This seems to work every time, but I suppose I can't be 100% certain the user agent is doing the trick when there is still intermittent success without the patch.

Still, I wonder if it's worth either:

  1. following up with someone at the Census to ask about if their CDN or policies could be impacting downloads, or
  2. using a user agent in tigris either all of the time, or after the first failed download attempt.
walkerke commented 3 years ago

We've gotten a number of error reports about this in the past week; my best guess is that the Census website is undergoing some maintenance or is having some issues. @loganpowell - do you have any thoughts on @rushgeo's suggestion?

loganpowell commented 3 years ago

Hi friends. If you're making a lot of calls to any Census address, there's a default policy that will block your IP. If you've been able to make successful gets and then - all of a sudden - are getting errors and then aren't able to get successfully after receiving the error the first time, this is probably happening to you. I have to do heavy pulls using wget sometimes. In order to do so, I usually try to do it from a "throw-away" IP address (via VPN) and do everything in one sitting. Our Akamai caching layer will institute the block after some unknown time (within hours).

rushgeo commented 3 years ago

This doesn't sound like the scenario I'm experiencing. I'm having this happen from my first attempt on a new machine, and I'm also having intermittent success after previously having errors on another machine.

loganpowell commented 3 years ago

In that case, it's unrelated to the issue referenced.
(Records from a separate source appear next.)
-- ==== Sys2Proof/Machine/UpdRows.lean ====
section
/-! DEFINITION. The commands of the update units (spec/09): dispatch, journal steps, recovery, slow-tier fetches. -/
namespace Sys2Proof.Machine

/-! ## Commands in the units (R291, R308) -/

def flightOf (s : State) (q : Nat) (seq : Word32) : Option Flight := (queueOf s q).flight.find? fun f => decide (f.cmd.seq = seq)

/-- Fields of a command record: n bits at bit `lo` of the 8-byte word at an offset (R317, R320). -/
def cmdFld (c : CmdRec) (off lo n : Nat) : Nat := nfld (c.raw.extractLsb' (8 * off) 64).toNat lo n
def cmdKind (c : CmdRec) : Nat := cmdFld c 0 0 8
def cmdWord (c : CmdRec) (off : Nat) : Word64 := c.raw.extractLsb' (8 * off) 64

/-- Blocks of an UPDATE were finished; with the last of them the command is done (R291). -/
def updDone (s : State) (q : Nat) (seq : Word32) (blocks : Nat) : State :=
  modFlight s q seq fun f =>
    let n := f.progress + blocks
    { f with progress := n, done := f.done || decide (n ≥ cmdFld f.cmd 0x50 32 32) }

/-- Give an UPDATE the status of its first failure. -/
def updStatus (s : State) (q : Nat) (seq : Word32) (st : Status) : State :=
  modFlight s q seq fun f => if f.status = .success then { f with status := st } else f

/-- First block index at or after `next`, below `last`, whose gradient block lies in stack n (R286). -/
def nextOwn (g : Group) (n next last : Nat) : Option Nat :=
  let g0 := g.bases.getD 0 0 / 4096
  let j0 := max (g0 + next) (n / 8 * 2 ^ 27)
  let j := j0 + (n % 8 + 8 - j0 % 8) % 8
  if j / 2 ^ 27 = n / 8 ∧ j < g0 + last then some (j - g0) else none

/-- How many blocks of next … last − 1 lie in stack n. -/
def ownCount (g : Group) (n next last : Nat) : Nat :=
  match nextOwn g n next last with
  | none => 0
  | some i =>
    let g0 := g.bases.getD 0 0 / 4096
    let hi := min (g0 + last) ((n / 8 + 1) * 2 ^ 27)
    (hi - 1 - (g0 + i)) / 8 + 1

/-- Put a task behind those whose seal or start came no later (R291). -/
def putTask (t : UpdTask) : List UpdTask → List UpdTask
  | [] => [t]
  | a :: r => if t.key < a.key then t :: a :: r else a :: putTask t r

/-- Whether a holding slot is for one of the blocks first … first + count − 1 of a group. -/
def slotFor (g : Group) (first count : Nat) (x : HoldSlot) : Bool :=
  decide (g.bases.getD 0 0 / 4096 + first ≤ x.tag) && decide (x.tag < g.bases.getD 0 0 / 4096 + first + count)

/-- Slots of the slow tier that an earlier command's fetch failed for are fetched again for an UPDATE that starts (R305). -/
def refetch (s : State) (g : Group) (first count : Nat) : State :=
  if !g.tier then s
  else (upto 0 32).foldl (fun s n =>
    let k := stackOf s n
    if k.slots.any (fun x => decide (x.fetch = .failed) && slotFor g first count x) then
      setStack s n { k with slots := k.slots.map fun x => if x.fetch = .failed ∧ slotFor g first count x then { x with fetch := .queued } else x }
    else s) s

/-- A block could not be read: it and every block of its command that is not committed stay unchanged, and the command
ends with the status once the committed ones are retired (R308). A record that was written for one is FREE again at UPD_RETIRE. -/
def updFail (s : State) (q : Nat) (seq : Word32) (st : Status) : State :=
  let s := updStatus s q seq st
  (upto 0 32).foldl (fun s n =>
    let u := updOf s n
    let mine (b : UpdBlock) : Bool := decide (b.q = q) && decide (b.seq = seq)
    let early (b : UpdBlock) : Bool := mine b && (decide (b.step = .dispatched) || decide (b.step = .written))
    let drop (b : UpdBlock) : Option UpdBlock := if early b then (if b.journalRec.isSome then some { b with step := .dropped } else none) else some b
    let left := (u.tasks.filter fun t => decide (t.q = q) && decide (t.seq = seq)).map fun t =>
      if (groupOf t.group).tier then ownCount (groupOf t.group) n (nfld (((flightOf s q seq).map fun f => cmdFld f.cmd 0x50 0 32).getD 0) 0 32) t.last - t.taken.length
      else ownCount (groupOf t.group) n t.next t.last
    let dropped := u.blocks.filter early
    let s := setUpd s n { u with
      tasks := u.tasks.filter fun t => !(decide (t.q = q) && decide (t.seq = seq)), blocks := u.blocks.filterMap drop }
    let s := updDone s q seq (left.foldl (· + ·) 0 + dropped.length)
    -- slots of dropped slow-tier blocks keep their gradients
    let kept := (stackOf s n).slots.map fun x =>
      if dropped.any (fun b => b.slow && decide (b.gAddr / 4096 = x.tag)) then { x with updating := false } else x
    setStack s n { stackOf s n with slots := kept }) s

/-- Read a piece of a device-tier block. -/
def readPieces (s : State) (g : Group) (i : Nat) (ks : List Nat) : Except Err (List (Nat × List Byte)) :=
  match ks with
  | [] => .ok []
  | k :: t =>
    match devRead s (pieceAddr g k i) (pieceLen g k) with
    | .error e => .error e
    | .ok bs => match readPieces s g i t with | .error e => .error e | .ok l => .ok ((k, bs) :: l)

/-- Words of the pieces of a block are corrected as they are read (R263). -/
def settlePieces (s : State) (g : Group) (i : Nat) (ks : List Nat) : State :=
  ks.foldl (fun s k => devSettle s (pieceAddr g k i) (pieceLen g k)) s

def pieceOf (l : List (Nat × List Byte)) (k : Nat) : List Byte := ((l.find? fun x => decide (x.1 = k)).map (·.2)).getD []

/-- FLAGS of a record's first word: STAMP_EN, GRAD_CLEAR, TIER and W_FMT, from bit 16 (R298). -/
def recFlags (g : Group) : Nat :=
  (if g.wFmt = some .f32 then 1 else 2) + b01 g.tier * 16 + b01 g.clear * 32 + b01 g.stamp * 64

/-- What a retired or skipped block adds to its command's completion record (R297). -/
def updReport (s : State) (b : UpdBlock) : State :=
  modFlight s b.q b.seq fun f =>
    let first := f.kindBlk.extractLsb' 0 64
    let new := match b.large with | [] => first | i :: _ => if i < first.toNat then BitVec.ofNat 64 i else first
    let cnt := satAdd32 (f.kindBlk.extractLsb' 64 32) b.large.length
    let skips := f.kindBlk.extractLsb' 96 32 + (if b.skip then 1 else 0)
    { f with num := mergeUnits f.num b.num, kindBlk := BitVec.ofNat 128 (fields [(0, new.toNat), (64, cnt.toNat), (96, skips.toNat)]) }

/-- A block that leaves the unit, retired or skipped: it is counted, there and for its command (R291, R294, R307). -/
def blockDone (s : State) (n : Nat) (b : UpdBlock) : State :=
  let s := rbump s (if b.skip then .updCtr n 1 else .updCtr n 0) 1
  let s := rbump s (.updCtr n 7) b.large.length
  updDone (updReport s b) b.q b.seq 1

/-- The slot of a slow-tier block that the unit took becomes FREE (R278). -/
def freeSlot (s : State) (n : Nat) (b : UpdBlock) : State :=
  if b.slow then setSlots s n ((stackOf s n).slots.filter fun x => !(decide (x.tag = b.gAddr / 4096) && x.updating)) else s

/-- Take a block (R291, R294, R299 step 1) whose pieces, the gradient among them as piece 0, have been read. A block that its stamp skips
keeps a place only for the clear of its gradients; the slot of a skipped slow-tier block is freed. -/
def takeBlock (s : State) (n : Nat) (t : UpdTask) (i : Nat) (ps : List (Nat × List Byte)) : State :=
  let g := groupOf t.group
  let u := updOf s n
  let base : UpdBlock := { q := t.q, seq := t.seq, index := i, gAddr := pieceAddr g 0 i, cmdStep := t.step, slow := g.tier,
                           gradClear := g.clear && !g.tier }
  if g.stamp && decide ((BitVec.ofNat 32 (leNat (pieceOf ps 6)) - t.step).toNat < 2 ^ 31) then
    let b : UpdBlock := { base with skip := true, step := .committed }
    if b.gradClear then setUpd s n { u with blocks := u.blocks ++ [b] } else blockDone (freeSlot s n b) n b
  else
    let new := updBlock g n i t.step (pieceOf ps 0) (pieceOf ps)
    let b : UpdBlock :=
      { base with flags := recFlags g, payload := new.out.flatMap (·.2)
                  addrs := (upto 0 7).map fun k => if k = 0 ∨ (pieces g).contains k then pieceAddr g k i else 0
                  writes := new.out.map fun x => (pieceAddr g x.1 i, x.2), num := new.num, large := new.large }
    setUpd s n { u with blocks := u.blocks ++ [b] }

/-- Change the unit's tasks of a command. -/
def modTask (s : State) (n : Nat) (t : UpdTask) (f : UpdTask → UpdTask) : State :=
  setUpd s n { updOf s n with tasks := (updOf s n).tasks.map fun x => if x.q = t.q ∧ x.seq = t.seq then f x else x }

/-- A task without blocks left to take leaves the unit. -/
def dropTask (s : State) (n : Nat) (t : UpdTask) : State :=
  setUpd s n { updOf s n with tasks := (updOf s n).tasks.filter fun x => !(decide (x.q = t.q) && decide (x.seq = t.seq)) }

/-- The block of a task that a holding slot is for. -/
def slotIndex (t : UpdTask) (x : HoldSlot) : Nat := x.tag - (groupOf t.group).bases.getD 0 0 / 4096

/-- Whether a task names the block of a slot and has not taken it. -/
def slotMine (first : Nat) (t : UpdTask) (x : HoldSlot) : Bool :=
  let g0 := (groupOf t.group).bases.getD 0 0 / 4096
  decide (g0 + first ≤ x.tag) && decide (x.tag < g0 + t.last) && !t.taken.contains (slotIndex t x)

def taskFirst (s : State) (t : UpdTask) : Nat := ((flightOf s t.q t.seq).map fun f => cmdFld f.cmd 0x50 0 32).getD 0

/-- Lowest of a list by a key. -/
def lowest {α : Type} (key : α → Nat) : List α → Option α
  | [] => none
  | a :: t => match lowest key t with | none => some a | some b => if key b < key a then some b else some a

/-- The bytes that a fetch brings, cut into the pieces the group carries (R304). -/
def fetchedPieces (g : Group) (bs : List Byte) : List (Nat × List Byte) :=
  cutPayload ((pieces g).map fun k => (k, pieceLen g k)) bs

/-- The gradient that a slot holds (R304): the 128 words of its place in the holding region. -/
def slotRead (s : State) (x : HoldSlot) : Except Err (List Byte) :=
  if lineHeldAt s (32 * slotWord s x (128 * x.tag)) 4096 then .error waitErr
  else match (upto (slotWord s x (128 * x.tag)) 128).find? fun h => !wordReadable s h with
  | some h => .error (devErr s h)
  | none => .ok (if s.devErrs.isEmpty then mread x.data 0 4096 else (upto (32 * slotWord s x (128 * x.tag)) 4096).map (homeByte s))

/-- Whether a block's gradients have a journal record that is not retired: nothing of the same gradient block is dispatched (R291). A
committed slow-tier record that waits for the host link is one (R302). -/
def recordOpen (s : State) (n gAddr : Nat) : Bool :=
  ((updOf s n).blocks.any fun b => decide (b.gAddr = gAddr)) || (updOf s n).slowReplay.any fun r => decide (recWord s n r 4 = gAddr)

/-- The command of a block that cannot be read ends (R308). -/
def blockUnread (s : State) (t : UpdTask) (e : Err) : State :=
  updDone (updFail (forCommand t.q t.seq s (reportErr s e)) t.q t.seq e.status) t.q t.seq 1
What are the addresses tigris accesses?

rushgeo commented 3 years ago

I've mostly been downloading tracts, which for 2010 come from https://www2.census.gov/geo/tiger/TIGER2010/TRACT/2010/ if the cartographic boundary files aren't requested instead. The code that builds the URL is here.

loganpowell commented 3 years ago

Sorry for the delayed response. Are you still experiencing this issue?
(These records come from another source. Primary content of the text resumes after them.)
-- ==== Sys2Proof/Machine/ClearRows.lean ====
section
/-! DEFINITION. The clearing of a cluster's memories (spec/07, R250 to R252): the commands that request it, begin it and end it. -/
namespace Sys2Proof.Machine

/-- Whether no TILE_PROGRAM runs on a cluster and no command is active on it (R252): a command that has started and is not done counts
from its start. -/
def clusterIdle (s : State) (c : Nat) : Bool :=
  (clusterOf s c).copyCmd.isNone
  && ((upto (66 * c) 66).all fun p => decide ((coreOf s p).phase = .idle) && !(coreOf s p).inColl)
  && !(s.queues.any fun (x : Nat × Queue) => x.2.flight.any fun f =>
        f.started && !f.done && (decide (f.copyUnit = some c) || (neededClusters s x.1 f.cmd).contains c))

/-- CLUSTER_CLEAR (R250, R252): a clearing that a wake or a die reset began, or that was requested and whose cluster is
idle, clears the memories. -/
def execClusterClear (cluster : BitVec 6) (s : State) : Out :=
  let k := clusterOf s cluster.toNat
  if k.clearing || (k.clearReq && clusterIdle s cluster.toNat) then .next (startClear s cluster.toNat) else .next s

/-- CLUSTER_CLEAR_DONE (R250, R251): the clearing ends; requests that waited are granted. It runs on the cluster's arithmetic clock. -/
def execClusterClearDone (cluster : BitVec 6) (s : State) : Out :=
  let c := cluster.toNat
  if (clusterOf s c).clearing && !cluOff s c && decide (s.gov.flow ≠ .lost) then
    let s := startClear s c
    .next (setCluster s c { clusterOf s c with clearing := false, clearReq := false })
  else .next s

/-- CLEAR (R252): a 1 written to CLU_CMEM_CTRL.CLEAR requests a clearing, which starts once the cluster is idle. -/
def execClear (cluster : BitVec 6) (s : State) : Out :=
  let c := cluster.toNat
  if !dieServes s (clusterDie c) then .next s
  else
    let s := setCluster s c { clusterOf s c with clearReq := true }
    .next (if clusterIdle s c then startClear s c else s)

end Sys2Proof.Machine
end

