-- ==== Sys2Proof/Machine/GovRows.lean ====
section
/-! DEFINITION. The commands of the governor (spec/15). Depths, temperatures, samples, energies and pulses that the hardware
measures are operands (DESIGN CHOICE, log entry 8). -/
namespace Sys2Proof.Machine

/-- GOV_HEART_CTRL.THRESH as it is in force, clamped (R499). -/
def droopThresh (s : State) : Nat := max 20 (min 100 (nfld s.gov.heart.toNat 32 8))

/-- DROOP_DETECT (R476, R477): the supply of a cluster has fallen by `mv` below V(L), more than the threshold: the clock is
stretched. A new event is counted; one that runs keeps its largest depth. -/
def execDroopDetect (cluster : Fin 64) (mv : BitVec 16) (s : State) : Out :=
  let g := cluGovOf s cluster.val
  if !clusterRuns s cluster.val ∨ mv.toNat ≤ droopThresh s then .next s
  else match g.droop with
    | none => .next (modClu (rbump s (.govEv 5) 1) cluster.val fun g => { g with droop := some mv.toNat, droopNs := s.localNs, droopCyc := 0 })
    | some d => .next (modClu s cluster.val fun g => { g with droop := some (max d mv.toNat) })

/-- Depth bin of a droop event (R477). -/
def droopBin (mv : Nat) : Nat :=
  if mv < 40 then 0 else if mv < 50 then 1 else if mv < 60 then 2 else if mv < 80 then 3 else if mv < 100 then 4
  else if mv < 150 then 5 else if mv < 200 then 6 else 7

/-- The stretched cycles of a droop that runs, since they were last counted: the period is twice the nominal one, or four times it while the
droop exceeds 100 mV, for which its largest depth stands here (R476; DEDUCED, log entry 24). -/
def stretchedSince (s : State) (g : CluGov) : Nat :=
  match g.droop with
  | none => 0
  | some d => (200 + 25 * g.level) * (s.localNs - g.droopNs) / (1000 * if d > 100 then 4 else 2)

/-- A droop event ends, of `cycles` stretched cycles in all: they are counted, those not yet charged to an interval go to this one (R478), and
the event enters its depth bin (R477). -/
def droopEnds (s : State) (c cycles : Nat) : State :=
  match (cluGovOf s c).droop with
  | none => s
  | some d =>
    let n := clusterDie c
    let s := rbump (rbump s (.govDroop n (droopBin d)) 1) (.govEv 6) cycles
    let k := 8 * n + droopBin d
    let s := { s with fld := { s.fld with live := { s.fld.live with droop := tmod (fun _ => 0) s.fld.live.droop k fun x => fldAdd 64 x 1 } } }
    modClu s c fun g => { g with droop := none, droopCyc := 0, stretched := g.stretched + (cycles - g.droopCyc) }

/-- A droop event that its cluster's stop ends (R486, R656): it is counted like any other, with the cycles run so far. -/
def droopCut (s : State) (c : Nat) : State :=
  let g := cluGovOf s c
  droopEnds s c (g.droopCyc + stretchedSince s g)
profLuna commented 3 years ago

Not sure if this is the same problem, but I have recently had trouble downloading county subdivisions. The following fails:

ma_towns_sf <- county_subdivisions(state = "MA", cb = TRUE)

I get the following message:

Using FIPS code '25' for state 'MA' error 1 in extracting from zip fileCannot open layer cb_2019_25_cousub_500k Error in CPL_read_ogr(dsn, layer, query, as.character(options), quiet, : Opening layer failed.

No problem accessing states. Just county subdivisions and smaller geographies, and sometimes it works. Using tigris version 1.4

walkerke commented 3 years ago

@profLuna I just tested - it is working for me on my local version of R. I've also tested on my server version of R which took a little while to connect to the Census website but is working too. Are you running a server version of R? Downloads seem to fail more frequently there. I'd also always recommend using options(tigris_use_cache = TRUE) to build a local cache rather than relying on data downloads.

profLuna commented 3 years ago

@walkerke Thanks for the quick response. I am running a local version of R. Tried doing with and without a VPN, but same response. Definitely will set local cache to TRUE, although I'm stuck at the moment. Still weird because states and tracts work without a problem. It just seems to be county_subdivisions.

ricobert1 commented 3 years ago

Hi, I can confirm this same behavior and the issue is ongoing.

Specifically, the link specified, for instance, by block_groups is valid for downloading when pasted into a browser. However, from the R environment it fails to download.

walkerke commented 3 years ago

This one's a little tricky to test as I can't reproduce the error; however I'm wondering if heavy use of tigris temporarily clogs certain datasets on the Census website. For example, if I run:

> httr:::default_ua()
[1] "libcurl/7.58.0 r-curl/4.3.1 httr/1.4.2"

It's possible then that many R users are sending the same user agent to the Census website and intermittently blocking it, given that this user agent will be identical across tigris users with those versions. I'll do some more research on this.

loganpowell commented 3 years ago

Can you email our admin, @.***, about this?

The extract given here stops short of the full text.